Sunday, September 16, 2012

Asian Eyes' China - Minnan Guangnan

         My ancestors came from South China. I always thought I am some sort of linguistic expert as I can conversed well in major Chinese dialects - Hokkien, Hakka, Teochew, Cantonese and Mandarin. However after my travels to China, I realized my knowledge on those dialects were just skin deep. There are more dialects that I can imagine.
          Fujian province attracted a lots of migrants from elsewhere in China, and they brought along with them their own local dialects. Over the years, in Fujian province, only left a handful who spoke Hokkien. I had always assumed if someone were from Fujian, they all spoke Hokkien, which is mostly not true. The Hokkien that I grew up with, spoken as my mother tongue, is actually a local dialect spoken only in Xiamen and its vicinity in the Fujian province. This Hokkien dialect is part of bigger dialect grouping called Minnan (闽南语), which also include Teochew and Hainanese dialects. Minnan are also found in Taiwan, Malaysia, Indonesia and Singapore due to immigration from South China in the early immigrant days. In China most places are named based on objects and things. Therefore we have Hubei, Hunan, Jiangxi and Henan, to name a few. Minnan was so called since it is south of the Ming dynasty capital. Beside Minnan, there are also Minxi and Minpei, meaning West of Ming and North of Ming, all of which dialects that cannot be understood by someone not from the same area. I had a chance to converse entirely in 'Lau Hokkien (Old Hokkien)' when I took a taxi from Marco Polo Hotel to Zhongsan Lu couple of years back. The taxi driver was amazed that a 'Haikui (海亏 - sea turtle)', a  term they used to call oversea Chinese, still able to speak Hokkien even though I was not born in China.
Many people do not know that Hokkien was 
part of a larger language group called Minnan. 

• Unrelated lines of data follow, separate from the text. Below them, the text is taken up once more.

-- ==== Sys2Proof/Machine/Dispatch.lean ====
section
/-!
DEFINITION. The meaning of each command: one arm per constructor.
-/

namespace Sys2Proof.Machine
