-- ==== Sys2Proof/Certificates/Slice0/Obligations.lean ====
section
/-!
DEFINITION. The statements for the provers. `Runs c s e` (Sys2Proof/Safety.lean) says that a command is answered with the next state whose
device is `e`, settled; so what a statement does not name in `e` is as it was. `d.arrives a p o w = some e` says that a register access by an
agent gets through, and `e` is the device it gets through to.
-/

open Sys2Proof Sys2Proof.Machine

/-- The step takes the command at the front of the queue and executes it on the state with the rest of the queue. -/
def Obligations.StepRunsTheFrontCommand : Prop :=
  ∀ (s : State) (c : Instr) (cs : List Instr), s.pending = c :: cs → step s = exec c { s with pending := cs }

/-- An empty queue leaves the block idle, and no word of the table's bits puts a command into it: the table gives no row any
bits (log 1 names the idling as the model's choice). -/
def Obligations.EmptyQueueIdles : Prop :=
  (∀ s : State, s.pending = [] → step s = .next s) ∧
  (∀ (s : State) (nbits w : Nat), decodeTableWord nbits w = none ∧ s.withFetchWord nbits w = s)

/-- Every well-formed command is answered with a next state that has the queue it was given, from every state; a command that
is not well formed is a fault, and no command is refused. -/
def Obligations.WellFormedCommandsComplete : Prop :=
  ∀ (c : Instr) (s : State),
    (c.wellFormed = true → ∃ d, exec c s = .next { s with dev := d }) ∧
    (c.wellFormed = false → exec c s = .fault .badOperand)

/-- A queue of well-formed commands is worked off: as many steps as it has commands lead to an empty queue, and no fault or
refusal comes between. -/
def Obligations.SafeQueuesAreWorkedOff : Prop :=
  ∀ s : State, Safe s → ∃ t, core.run s.pending.length s = .next t ∧ State.pending t = []

/-- The urgent byte that the EC port compares with is the urgent byte of R250, and every step keeps it so: a rise is seen
against the byte as the last command left it (R251). -/
def Obligations.StepKeepsUrgentByte : Prop :=
  ∀ s t : State, UrgentHeld s → step s = .next t → UrgentHeld t

/-- After reset the urgent byte held is the one its conditions give. -/
def Obligations.ResetHoldsUrgentByte : Prop := UrgentHeld State.reset

/-- The commands of the crystal move the pacer as R39, R41, R44, R45 and R46 give, and nothing else but what is named. `p` is the
pacer with the command's counts taken (log 1). In a loss the counts of an accepted edge are those since the last synthetic boundary
(the model's choice, log 52). -/
def Obligations.CrystalMovesThePacer : Prop :=
  ∀ (s : State) (c : Counts) (p : Pacer), p = s.dev.pacer.setCounts c →
    -- an accepted edge
    (3906 ≤ p.ring - p.synth * p.ringRef → ∃ q : Pacer, Runs (.crystalEdge c) s { s.dev with pacer := q } ∧
      q.base = (if p.missing then p.value else p.base + p.inc.zeroExtend 64) ∧
      q.inc = BitVec.ofInt 18 (0x20000 + (p.frac.toNat + 2 * s.dev.rateAdj) / 2 ^ 24) ∧
      q.frac = BitVec.ofInt 24 (p.frac.toNat + 2 * s.dev.rateAdj) ∧
      q.interp = interpFor s.dev.src_ p.refOk ∧ q.refOk = decide (2900 ≤ p.ref - p.refMark ∧ p.ref - p.refMark ≤ 3200) ∧
      q.prev = BitVec.ofNat 16 (if interpFor s.dev.src_ p.refOk = .refclk then p.ref - p.refMark else p.ring - p.synth * p.ringRef) ∧
      q.ringRef = p.ring - p.synth * p.ringRef ∧ q.rate = s.dev.rateAdj ∧ q.refMark = 0 ∧
      q.ring = 0 ∧ q.ref = 0 ∧ q.synth = 0 ∧ q.missing = false ∧ q.xtalOk = true ∧ q.edgeRun = min (p.edgeRun + 1) 1024 ∧
      q.trust = (if min (p.edgeRun + 1) 1024 = 1024 then .trusted else p.trust) ∧
      q.last = p.last ∧ q.hostOfs = p.hostOfs) ∧
    -- an edge that comes too early
    (p.ring - p.synth * p.ringRef < 3906 →
      Runs (.crystalEdge c) s (({ s.dev with pacer := { p with xtalOk := false, edgeRun := 0 } }).bump pgPCR 0x080 1 0x084 3)) ∧
    -- the crystal is declared missing
    (p.missing = false → 15625 ≤ p.ring → ∃ q : Pacer, Runs (.crystalMissing c) s { s.dev with pacer := q } ∧
      q.missing = true ∧ q.edgeRun = 0 ∧ q.interp = (if p.interp = .none then .none else .ring) ∧ q.synth = (if p.ringRef = 0 then 0 else p.ring / p.ringRef) ∧
      q.trust = (if p.trust = .trusted then .holdover else p.trust) ∧ q.last = p.last ∧ q.hostOfs = p.hostOfs) ∧
    -- a synthetic boundary
    (p.missing = true → 0 < p.ringRef → (p.synth + 1) * p.ringRef ≤ p.ring →
      Runs (.syntheticBoundary c) s { s.dev with pacer := { p with
        base := p.base + p.inc.zeroExtend 64, inc := BitVec.ofInt 18 (0x20000 + (p.frac.toNat + 2 * p.rate) / 2 ^ 24),
        frac := BitVec.ofInt 24 (p.frac.toNat + 2 * p.rate), synth := p.synth + 1,
        prev := BitVec.ofNat 16 p.ringRef, refMark := p.ref } }) ∧
    -- a second in HOLDOVER
    (p.trust = .holdover → p.missing = true → 2 ^ 32 ≤ (p.value - p.hoEntry).toNat →
      Runs (.holdoverExpiry c) s { s.dev with pacer := { p with trust := .untrusted, wasUntrusted := true, edgeRun := 0 }
                                              ledger := { s.dev.ledger with untrSec := true } })

/-- A PTM dialogue starts, ends and lapses as R48, R49 and R527 give: an accepted first pair sets the offset, a later one
moves offset and rate, a pair with too long a round trip is counted and dropped. -/
def Obligations.PtmDisciplinesThePacer : Prop :=
  ∀ (s : State) (ns : BitVec 64) (dd rtt : DT),
    (s.dev.src_ = 3 → s.dev.rb pgPCR 0x040 2 = true → bitAt (s.dev.cfgHeld cfEp 0x56) 0 = true → s.dev.awakeHost = true →
      s.dev.linkActive 6 = true → s.dev.pacer.ptmBusy = false → s.dev.pmState 6 = 0 →
      Runs .ptmDialogueStart s { s.dev with pacer := { s.dev.pacer with ptmBusy := true } }) ∧
    (s.dev.pacer.ptmBusy = true → s.dev.rf pgPCR 0x060 16 16 * 2 ^ 8 < rtt.toNat →
      Runs (.ptmDialogueComplete ns dd rtt) s
        (({ s.dev with pacer := { s.dev.pacer with ptmBusy := false } }).bump pgPCR 0x064 1 0x084 0)) ∧
    (s.dev.pacer.ptmBusy = true → rtt.toNat ≤ s.dev.rf pgPCR 0x060 16 16 * 2 ^ 8 → s.dev.pacer.ptmFirst = true →
      Runs (.ptmDialogueComplete ns dd rtt) s { s.dev with pacer := { s.dev.pacer with
        ptmBusy := false, hostOfs := hostDT ns - dd, ptmFirst := false, ptmPrevD := dd, ptmValid := true } }) ∧
    (s.dev.pacer.ptmBusy = true → rtt.toNat ≤ s.dev.rf pgPCR 0x060 16 16 * 2 ^ 8 → s.dev.pacer.ptmFirst = false →
      ((dd - s.dev.pacer.ptmPrevD).toInt ≠ 0) →
      Runs (.ptmDialogueComplete ns dd rtt) s (({ s.dev with pacer := { s.dev.pacer with
        ptmBusy := false, hostOfs := s.dev.pacer.hostOfs + (hostDT ns - (dd + s.dev.pacer.hostOfs)), ptmPrevD := dd,
        ptmValid := true } }).setReg pgPCR 0x050 (BitVec.ofInt 32 (clampRate (s.dev.rateAdj +
          Int.tdiv ((hostDT ns - (dd + s.dev.pacer.hostOfs)).toInt * 2 ^ 39) (dd - s.dev.pacer.ptmPrevD).toInt))))) ∧
    (s.dev.pacer.ptmValid = true →
      Runs .ptmValidLapse s { s.dev with pacer := { s.dev.pacer with ptmValid := false, ptmFirst := true } })

/-- A read of the lower register of a 64-bit value answers its lower half and latches its upper half, of the same moment, in
the upper register (R77); for NOW the value is a sample (R39), for the wake list's head all ones where the list is empty
(R51), for a tag's energy its accumulator with the remainder (R60). -/
def Obligations.LowerReadsLatchTheUpperHalf : Prop :=
  ∀ (s : State) (a : Agent) (c : Counts) (e : Dev),
    ((s.dev.atCounts c).arrives a pgPCR 0x048 false = some e →
      Answers (.readDtLo a c) s ((e.sample (e.tagOf a)).2.setReg pgPCR 0x04C (hi32 (e.sample (e.tagOf a)).1))
        (lo32 (e.sample (e.tagOf a)).1)) ∧
    (s.dev.arrives a pgPCR 0x058 false = some e →
      Answers (.readHostOfsLo a) s (e.setReg pgPCR 0x05C (hi32 e.pacer.hostOfs)) (lo32 e.pacer.hostOfs)) ∧
    (s.dev.arrives a pgPCR 0x068 false = some e → ∀ v : DT,
      v = (match e.wl with | [] => BitVec.allOnes 64 | w :: _ => w.target) →
      Answers (.readWlHeadLo a) s (e.setReg pgPCR 0x06C (hi32 v)) (lo32 v)) ∧
    (s.dev.arrives a pgLDG 0x048 false = some e → ∀ t : Nat, t = e.rf pgLDG 0x044 0 13 →
      Answers (.readTagLo a) s ((e.setReg pgLDG 0x04C (hi32 (e.acc t))).setReg pgLDG 0x050 (w32 (smGet e.ledger.rem t 0)))
        (lo32 (e.acc t))) ∧
    (s.dev.arrives a pgLDG 0x054 false = some e →
      Answers (.readPkgLo a) s (e.setReg pgLDG 0x058 (hi32 e.ledger.pkgAcc)) (lo32 e.ledger.pkgAcc)) ∧
    (∀ u : Fin 4, s.dev.arrives a pgUAR (uarOff u 0x20) false = some e → ∀ v : DT, v = smGet e.wide (rk pgUAR (uarOff u 0x20)) 0 →
      Answers (.readUartRxBytesLo a u) s (e.setReg pgUAR (uarOff u 0x24) (hi32 v)) (lo32 v)) ∧
    (∀ u : Fin 4, s.dev.arrives a pgUAR (uarOff u 0x28) false = some e → ∀ v : DT, v = smGet e.wide (rk pgUAR (uarOff u 0x28)) 0 →
      Answers (.readUartTxBytesLo a u) s (e.setReg pgUAR (uarOff u 0x2C) (hi32 v)) (lo32 v)) ∧
    (∀ u : Fin 4, s.dev.arrives a pgSPI (spiOff u 0x20) false = some e → ∀ v : DT, v = smGet e.wide (rk pgSPI (spiOff u 0x20)) 0 →
      Answers (.readSpiTxBytesLo a u) s (e.setReg pgSPI (spiOff u 0x24) (hi32 v)) (lo32 v)) ∧
    (∀ u : Fin 4, s.dev.arrives a pgSPI (spiOff u 0x28) false = some e → ∀ v : DT, v = smGet e.wide (rk pgSPI (spiOff u 0x28)) 0 →
      Answers (.readSpiRxBytesLo a u) s (e.setReg pgSPI (spiOff u 0x2C) (hi32 v)) (lo32 v)) ∧
    (∀ k : Fin 128, s.dev.arrives a (chPage k) (mvOff k 0x18) false = some e → ∀ v : DT,
      v = smGet e.wide (rk (chPage k) (mvOff k 0x18)) 0 →
      Answers (.readChBytesLo a k) s (e.setReg (chPage k) (mvOff k 0x18 + 4) (hi32 v)) (lo32 v)) ∧
    (s.dev.arrives a pgBRG 0x04C false = some e → ∀ v : DT, v = smGet e.wide (rk pgBRG 0x04C) 0 →
      Answers (.readXupLo a) s (e.setReg pgBRG 0x050 (hi32 v)) (lo32 v)) ∧
    (s.dev.arrives a pgBRG 0x054 false = some e → ∀ v : DT, v = smGet e.wide (rk pgBRG 0x054) 0 →
      Answers (.readXdnLo a) s (e.setReg pgBRG 0x058 (hi32 v)) (lo32 v))

/-- A read of a populated register that does nothing but read answers its word, and changes no state but the response; the
read of an I3C interrupt's upper word frees the interrupt (R218); QUIESCE answers 0 at once where no request of the host window
is outstanding (R412). -/
def Obligations.ReadsAnswerTheRegister : Prop :=
  ∀ (s : State) (a : Agent) (e : Dev),
    (∀ (p : Fin 96) (k : Fin 1024), s.dev.arrives a p (4 * k) false = some e → (regRow p (4 * k)).isSome = true →
      wideLow p (4 * k) = false → lockReg p (4 * k) = none → p.val ≠ pgPCR → p.val ≠ pgLDG → p.val ≠ pgFIF → p.val ≠ pgI3C →
      p.val ≠ pgPWD → p.val ≠ pgHWT →
      Answers (.registerRead a p k) s e (e.regWord a p (4 * k))) ∧
    (∀ c : Fin 6, s.dev.arrives a pgI3C (i3cOff c 0x1C) false = some e →
      Answers (.readI3cIbiHi a c) s (e.setI3c c { e.i3c c with ibiValid := false }) (wordOf (e.i3c c).ibi 1)) ∧
    (s.dev.arrives a pgHWT 0x040 false = some e → e.quiesce = [] → e.hostOut = [] → Answers (.hwtQuiesceRead a) s e 0)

Other dialects under Minnan language are Teochew and Hainanese
         The Hakka dialect I grew up speaking is 'Feichiew Hak' which I learnt from my neighbours. As I moved out from my small village I encountered 'Kaying Hak' in Taiping, Chemor and Ipoh and 'Hopo Hak' in Kuala Lumpur, but none prepared me for my conversation with the elders I met in Yongding when visiting the Hakka Tulou. I was told they spoke other Hakka dialects called 'Meichiew Hak' and 'Chiewchou Hak. I kind of understand a bit, do not understand a bit, and had to inter-sped with Putonghua (Mandarin) when conversing with my colleague's dad. My Cantonese dialect is more fluid than my other two dialects encounter. I can hold lengthy conversation in Cantonese with my Guangdong and Hong Kong colleague, no problem. However I did not get the chance to practice my Teochew dialect in China nor I had a chance to visit the heartland of Teochew dialect i.e. ChouZhou in Guangdong province. My Teochew would have been rusty because I hardly get to use them nowadays.
A Teppanyaki chef eavesdrops
our conversation
        Once there was a hilarious communication incident when Mr. Tang and I visited Dalian, Liaoning province. Together with a few Dalian colleagues, we had dinner in a Japanese restaurant and ordered Tenpanyaki. The chef was a middle aged guy, preparing our dinner as we sat around his hot plate. As usual, Mr. Tang and I, being Malaysian, were at eased using combination of Hokkien, Mandarin and English, with bits of Malay interjected into our conversation. I noted that the chef tried hard to concentrate on his work, but at last he could not contained his curiosity and asked me in Mandarin, "Sir, I am sorry to be intruding, but I am curios to know where you guys are from. Your look and intonation sounded from the south but your dialect is very weird to me". I looked at Mr. Tang and then replied him, "Oh, we are from Guangnan province". The chef nodded and gave a nonchalant reply "Oh, Guangnan!", and continued frying the big prawns he had spread on the hot plate. It took him about a minute before he paused again, lifted his head up and asked "I am from the Guangdong but I have not heard of Guangnan province before". A big laughter erupted between Mr. Tang and me, and we started to converse in Malay and told him how a Guangnan dialect sounded like. We finished the meal with a smile to our face, but before we left, we confided the fact to the chef. We have invented a new state in China called Guangnan (广南), a new province south of Guangdong! Of course there is no such state, we were just pulling the chef's leg.